The odds might be stacked against you. They always are when you are doing anything bigger than you. The path ahead might be foggy but don’t look back with eagerness to return to the place you left. It’s the appetite for the familiar past, or the comfortable present that keeps us from heeding the call to live. The Bible tells us this about the people of faith, “For if they called to mind that place from which they came from, they might have found opportunity to return.” (Hebrews 11:15)
A Different Lens
I propose that we see death as a driving force to live our best life now, no matter what age or stage of life we are in. Let’s view death as a motivator, not an intruder. When we all understand that we are dying, a sense of urgency overtakes lethargy and apathy. We will wake up every day with passion to live by design and not default.
This is what made Jesus effective in thirty three years on earth. He used every opportunity knowing that He was born to die. Death seemed to give perspective on life. “I must work the works of Him that sent Me while it is day, for the night is coming when no one can work.” (John 9:4). When we are not willing to accept death as inevitable, we will remain stuck in mediocrity, never rising to excellence. How long we live is not an indicator of how well we live. Jesus only had three years of ministry, but the effect of it is still felt today. How are you living the life you have been given?
Living comes with serving. “For the Son of man did not come to be served but to serve and to give His life as a ransom of many.” (Mark 10:45). The most direct route to living is through serving. Recently one CEO stated the service industry is the new engine of job creation taking over from the manufacturing industry. This might sound progressive, but for Jesus service was His modus operandi.
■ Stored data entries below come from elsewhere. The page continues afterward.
-- ==== Sys2Proof/Machine/Operands.lean ====
section
/-! DEFINITION. The operand forms: little-endian fields of a byte sequence (00_scope R11, R12; 20_memory R53), slices (R8),
and the fixed-offset reads the commands and the bus make of a buffer. -/

namespace Sys2Proof.Machine

/-- `le16` of two consecutive bytes, the lowest offset first (R11). -/
def le16 (b0 b1 : Byte) : Half := b0.setWidth 16 ||| (b1.setWidth 16 <<< 8)

/-- `le32` of four consecutive bytes, the lowest offset first (R11). -/
def le32 (b0 b1 b2 b3 : Byte) : Word :=
  b0.setWidth 32 ||| (b1.setWidth 32 <<< 8) ||| (b2.setWidth 32 <<< 16) ||| (b3.setWidth 32 <<< 24)

/-- Bits 8k+7 to 8k of a word (R7). -/
def byteOf (v : Word) (k : Nat) : Byte := v.extractLsb' (8 * k) 8

/-- `enc_le16` (R12). -/
def encLe16 (v : Half) : List Byte := [v.extractLsb' 0 8, v.extractLsb' 8 8]

/-- `enc_le32` (R12). -/
def encLe32 (v : Word) : List Byte := [byteOf v 0, byteOf v 1, byteOf v 2, byteOf v 3]

/-- `B[a:b]`, the half-open slice (R8). -/
def slice (bs : List Byte) (a b : Nat) : List Byte := (bs.drop a).take (b - a)

/-- `le16(BUF, o)`, byte by byte, at any alignment (R54). -/
def State.readLe16 (s : State) (e : Buf) (o : Nat) : Except Fault Half := do
  let b0 ← s.readByte e o
  let b1 ← s.readByte e (o + 1)
  .ok (le16 b0 b1)

/-- `le32(BUF, o)`, byte by byte, at any alignment (R46, R54). -/
def State.readLe32 (s : State) (e : Buf) (o : Nat) : Except Fault Word := do
  let b0 ← s.readByte e o
  let b1 ← s.readByte e (o + 1)
  let b2 ← s.readByte e (o + 2)
  let b3 ← s.readByte e (o + 3)
  .ok (le32 b0 b1 b2 b3)

/-- `BUF[o : o + n]`, read in index order; the first unwritten byte faults. Log 7. -/
def State.readBytes (s : State) (e : Buf) (o : Nat) : Nat → Except Fault (List Byte)
  | 0 => .ok []
  | n + 1 => do
    let b ← s.readByte e o
    let bs ← s.readBytes e (o + 1) n
    .ok (b :: bs)

/-- The header at its fixed offsets: bytes [1:3], [4], [5], [6] and [7:11], and no other byte (R66, R83, R88). -/
def State.readHeader (s : State) : Except Fault Header := do
  let plen ← s.readLe16 .inBuf 1
  let type ← s.readByte .inBuf 4
  let ridx ← s.readByte .inBuf 5
  let qidx ← s.readByte .inBuf 6
  let serial ← s.readLe32 .inBuf 7
  .ok { plen := plen, type := type, ridx := ridx, qidx := qidx, serial := serial }

end Sys2Proof.Machine
end

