-- ==== Sys2Proof/Machine/Step.lean ====
section
/-! DEFINITION. One step: the next input of the host's list (10_state R19), performed whole (20_memory R55). -/

namespace Sys2Proof.Machine

/-- One step of the machine. A marked run stays where it is: the marks are never cleared (60_exceptions R140, log 1). Past
the end of the host's list the block is idle (70_reset R142, log 2). -/
def step (s : State) : Host.Outcome State Fault Refusal :=
  match s.faultMark with
  | some f => .fault f
  | none =>
    match s.refusedMark with
    | some r => .refused r
    | none =>
      match s.program[s.pc]? with
      | none => .next s
      | some x => perform x s.advance

/-- The state in which the next step performs the instruction of `nbits` bits `w`: the host's list is the one write of that
word to CMD (R23, R74). Log 14. -/
def State.withFetchWord (s : State) (nbits w : Nat) : State :=
  { s with program := [.access (.write 0 4 (BitVec.ofNat 32 (w % 2 ^ nbits)))], pc := 0 }

end Sys2Proof.Machine
end

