-- ==== Sys2Proof/Machine/Assembler.lean ====
section
/-! DEFINITION. The program syntax (30_encoding R74 to R76): one statement a line, each standing for host accesses. It has
no effect on what the block does (92 D25); it says which list of accesses a program text is. Log 13. -/

namespace Sys2Proof.Machine

/-- A statement with its operands in range. -/
inductive Stmt where
  /-- `WR32 off, v` (R75). -/
  | wr32 (off : Offset) (v : Word)
  /-- `WR8 off, v` (R75). -/
  | wr8 (off : Offset) (v : Byte)
  /-- `RD32 off` (R75). -/
  | rd32 (off : Offset)
  /-- `RD8 off` (R75). -/
  | rd8 (off : Offset)
  /-- A command mnemonic (R74). -/
  | command (i : Instr)
  /-- `LOAD_IN b0, …` (R76). -/
  | loadIn (bs : List Byte)
  /-- `LOAD_REQ b0, …` (R76). -/
  | loadReq (bs : List Byte)
  /-- `SET_TS t` (R76). -/
  | setTs (t : Word)
  /-- `USE_CLOCK` (R76). -/
  | useClock
  /-- `CSUM_BYTES b0, …` (R76). -/
  | csumBytes (bs : List Byte)
  /-- `CHECKSUM_OF_IN` (R76). -/
  | checksumOfIn
  deriving DecidableEq, Repr

/-- `WR32` as an input of the block. -/
def wr32Input (off : Offset) (v : Word) : Input := .access (.write off 4 v)

/-- `WR8` as an input of the block. -/
def wr8Input (off : Offset) (v : Byte) : Input := .access (.write off 1 (v.setWidth 32))

/-- A command is one write of its word to CMD (R74). -/
def commandInput (i : Instr) : Input := wr32Input 0x0000 (encode i)

/-- A number that is a byte offset of the register space (R42). -/
def offsetOf (n : Nat) : Option Offset := if n < 0x2000 then some (BitVec.ofNat 13 n) else none

/-- `WR8 base+k, bk` for each byte in order, from index k on (R76). -/
def storeBytes (base k : Nat) : List Byte → Option (List Input)
  | [] => some []
  | b :: bs => do
    let off ← offsetOf (base + k)
    let rest ← storeBytes base (k + 1) bs
    some (wr8Input off b :: rest)

/-- The accesses a statement stands for, in order (R74 to R76); none where one would lie outside the register space. -/
def expand : Stmt → Option (List Input)
  | .wr32 off v => some [wr32Input off v]
  | .wr8 off v => some [wr8Input off v]
  | .rd32 off => some [.access (.read off 4)]
  | .rd8 off => some [.access (.read off 1)]
  | .command i => some [commandInput i]
  | .loadIn bs => do
    let stores ← storeBytes 0x1000 0 bs
    some (stores ++ [wr32Input 0x0008 (BitVec.ofNat 32 bs.length)])
  | .loadReq bs => do
    let stores ← storeBytes 0x0100 0 bs
    some (stores ++ [wr32Input 0x000C (BitVec.ofNat 32 bs.length)])
  | .setTs t => some [wr32Input 0x0010 t, wr32Input 0x0014 1]
  | .useClock => some [wr32Input 0x0014 0]
  | .csumBytes bs => some (bs.map fun b => commandInput (.csumAdd b))
  | .checksumOfIn => some [commandInput .csumClr, commandInput .csumIn]

/-- The value of a digit in a base of at most 16. -/
def digitValue (base : Nat) (c : Char) : Option Nat :=
  let v :=
    if '0' ≤ c ∧ c ≤ '9' then c.toNat - '0'.toNat
    else if 'A' ≤ c ∧ c ≤ 'F' then c.toNat - 'A'.toNat + 10
    else if 'a' ≤ c ∧ c ≤ 'f' then c.toNat - 'a'.toNat + 10
    else base
  if v < base then some v else none

/-- Digits read from the left onto a value. -/
def digits (base acc : Nat) : List Char → Option Nat
  | [] => some acc
  | c :: cs => do
    let d ← digitValue base c
    digits base (acc * base + d) cs

/-- An integer in decimal, or with a `0x` prefix (R74). A sign, or no digit at all, is rejected. -/
def number : List Char → Option Nat
  | [] => none
  | '0' :: 'x' :: c :: cs => digits 16 0 (c :: cs)
  | c :: cs => digits 10 0 (c :: cs)

/-- The register names of R22 with their offsets. -/
def registerNames : List (String × Nat) :=
  [("CMD", 0x0000), ("STATUS", 0x0004), ("IN_LEN", 0x0008), ("REQ_LEN", 0x000C), ("TS_VAL", 0x0010),
   ("TS_CTRL", 0x0014), ("CSUM", 0x0018), ("OUT_LEN", 0x001C), ("HDR_PLEN", 0x0020), ("HDR_TYPE", 0x0024),
   ("HDR_RIDX", 0x0028), ("HDR_QIDX", 0x002C), ("HDR_SERIAL", 0x0030)]

/-- The window names of R75 with their bases. -/
def windowNames : List (String × Nat) := [("REQ_BUF", 0x0100), ("OUT_BUF", 0x0200), ("IN_BUF", 0x1000)]

/-- An offset operand: a register name, a window name with `+i`, or a number (R75). -/
def offsetOperand (cs : List Char) : Option Offset :=
  match registerNames.lookup (String.ofList cs) with
  | some n => offsetOf n
  | none =>
    match windowNames.lookup (String.ofList (cs.takeWhile (· != '+'))) with
    | some base => do
      let i ← number ((cs.dropWhile (· != '+')).drop 1)
      offsetOf (base + i)
    | none => do
      let n ← number cs
      offsetOf n

/-- A byte operand: an integer from 0 to 255 (R74). -/
def byteOperand (cs : List Char) : Option Byte := do
  let n ← number cs
  if n < 256 then some (BitVec.ofNat 8 n) else none

/-- A word operand: an integer of 32 bits. -/
def wordOperand (cs : List Char) : Option Word := do
  let n ← number cs
  if n < 2 ^ 32 then some (BitVec.ofNat 32 n) else none

/-- A list of byte operands. -/
def byteOperands : List (List Char) → Option (List Byte)
  | [] => some []
  | cs :: rest => do
    let b ← byteOperand cs
    let bs ← byteOperands rest
    some (b :: bs)

/-- A space or a tab. -/
def isGap (c : Char) : Bool := c == ' ' || c == '\t'

/-- Text without the gaps at its two ends. -/
def trim (cs : List Char) : List Char := (((cs.dropWhile isGap).reverse).dropWhile isGap).reverse

/-- The pieces of a text between its commas, each trimmed; an empty text has none (R76, empty operand lists). -/
def commaPieces (cs : List Char) : List (List Char) :=
  if (trim cs).isEmpty then [] else
    ((trim cs).foldr (fun c acc =>
      match c, acc with
      | ',', acc => [] :: acc
      | c, p :: ps => (c :: p) :: ps
      | c, [] => [[c]]) [[]]).map trim

/-- A statement from its mnemonic and its operands (R74 to R76); none where they do not fit. -/
def statement (mnemonic : String) (ops : List (List Char)) : Option Stmt :=
  match mnemonic, ops with
  | "WR32", [o, v] => do return .wr32 (← offsetOperand o) (← wordOperand v)
  | "WR8", [o, v] => do return .wr8 (← offsetOperand o) (← byteOperand v)
  | "RD32", [o] => do return .rd32 (← offsetOperand o)
  | "RD8", [o] => do return .rd8 (← offsetOperand o)
  | "PARSE_HDR", [] => some (.command .parseHdr)
  | "CSUM_CLR", [] => some (.command .csumClr)
  | "CSUM_ADD", [v] => do return .command (.csumAdd (← byteOperand v))
  | "CSUM_IN", [] => some (.command .csumIn)
  | "BUILD_RSP", [] => some (.command .buildRsp)
  | "LOAD_IN", bs => do return .loadIn (← byteOperands bs)
  | "LOAD_REQ", bs => do return .loadReq (← byteOperands bs)
  | "SET_TS", [t] => do return .setTs (← wordOperand t)
  | "USE_CLOCK", [] => some .useClock
  | "CSUM_BYTES", bs => do return .csumBytes (← byteOperands bs)
  | "CHECKSUM_OF_IN", [] => some .checksumOfIn
  | _, _ => none

/-- The accesses one line of a program stands for: text after `;` is a comment, and a line without a statement stands for
nothing (R75). None where the assembler rejects the line. -/
def assembleLine (line : String) : Option (List Input) :=
  let text := trim (line.toList.takeWhile (· != ';'))
  if text.isEmpty then some []
  else do
    let s ← statement (String.ofList (text.takeWhile fun c => !isGap c))
      (commaPieces (text.dropWhile fun c => !isGap c))
    expand s

/-- The host's list of accesses of a program (R75), to be placed in `State.program`. -/
def assemble : List String → Option (List Input)
  | [] => some []
  | l :: ls => do
    let x ← assembleLine l
    let xs ← assemble ls
    some (x ++ xs)

end Sys2Proof.Machine
end

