/-- Every command keeps the invariant. -/
theorem exec_keeps_inv {i : Instr} {s t : State} (hs : Inv s) (h : exec i s = .next t) : Inv t := by
  cases i with
  | parseHdr =>
    rcases execParseHdr_next h with ⟨-, rfl⟩ | ⟨-, hd, -, rfl⟩
    · exact inv_setErr (inv_setHeader hs (.inr rfl)) (by decide)
    · exact inv_setErr (inv_setHeader hs (.inl rfl)) (by decide)
  | csumClr | csumAdd imm =>
    cases h
    exact { hs with err_le := Nat.zero_le 5 }
  | csumIn =>
    obtain ⟨bs, -, rfl⟩ := execCsumIn_next h
    exact { hs with err_le := Nat.zero_le 5 }
  | buildRsp =>
    have herr : t.err.toNat ≤ 5 := exec_next_err h ▸ errCode_toNat_le _
    have hout := (execBuildRsp_next_out h).imp_right fun ⟨hlen, hframe, _⟩ => And.intro hlen hframe
    obtain ⟨out, len, c, n, rfl⟩ := execBuildRsp_next_eq h
    exact { hs with out := hout, err_le := herr }

/-- Every input keeps the invariant. -/
theorem perform_keeps_inv {x : Input} {s t : State} (hs : Inv s) (h : perform x s = .next t) : Inv t := by
  match x with
  | .reset =>
    cases h
    exact inv_resetBlock hs.pc_le
  | .access (.read a n) =>
    obtain ⟨tg, v, -, -, rfl⟩ := busRead_next h
    exact { hs with }
  | .access (.write a n v) =>
    rcases busWrite_next h with ⟨-, -, h⟩ | rfl | rfl | rfl | rfl | ⟨i, hi, rfl⟩ | ⟨i, hi, rfl⟩ | ⟨i, hi, rfl⟩ | ⟨i, hi, rfl⟩
    · rcases runCommand_next h with ⟨i, -, he⟩ | ⟨-, rfl⟩
      · exact exec_keeps_inv hs he
      · exact inv_setErr hs (by decide)
    · exact { hs with inLen_le := Nat.min_le_right .. }
    · exact { hs with reqLen_le := Nat.min_le_right .. }
    · exact { hs with }
    · exact { hs with }
    · exact inv_writeInBuf hs hi _
    · exact inv_writeReqBuf hs hi _
    · have h0 := inv_writeInBuf hs (i := i) (by omega) (byteOf v 0)
      have h1 := inv_writeInBuf h0 (i := i + 1) (by omega) (byteOf v 1)
      have h2 := inv_writeInBuf h1 (i := i + 2) (by omega) (byteOf v 2)
      exact inv_writeInBuf h2 hi (byteOf v 3)
    · have h0 := inv_writeReqBuf hs (i := i) (by omega) (byteOf v 0)
      have h1 := inv_writeReqBuf h0 (i := i + 1) (by omega) (byteOf v 1)
      have h2 := inv_writeReqBuf h1 (i := i + 2) (by omega) (byteOf v 2)
      exact inv_writeReqBuf h2 hi (byteOf v 3)

/-- Settles O48: the index moves past an input of the list, so not past its end, and the input keeps the invariant. -/
theorem stepKeepsTheInvariant : Obligations.StepKeepsTheInvariant := by
  intro s t hs h
  obtain ⟨-, ⟨-, rfl⟩ | ⟨x, ⟨-, hx⟩, hp⟩⟩ := step_next h
  · exact hs
  · have hpc : s.pc < s.program.length := (List.getElem?_eq_some_iff.1 hx).1
    exact perform_keeps_inv (s := s.advance) { hs with pc_le := hpc } hp

end Sys2Proof.Machine
end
When an argument rose among His disciples on who was the greatest, Jesus taught them how to descend to greatness through service instead of ascending through power and assertion.
In whatever we do, serving, not profit should be our priority. When we only seek profit we end up selling our soul to the highest bidder or sometimes the lowest when desperation sets. Start serving where you are and grow from there. The opportunity to serve is everywhere. Roman philosopher Maurice Tullius Cicero is quoted as saying, “Non nobis solum nati sumus” which means, “Not for ourselves alone are we born.”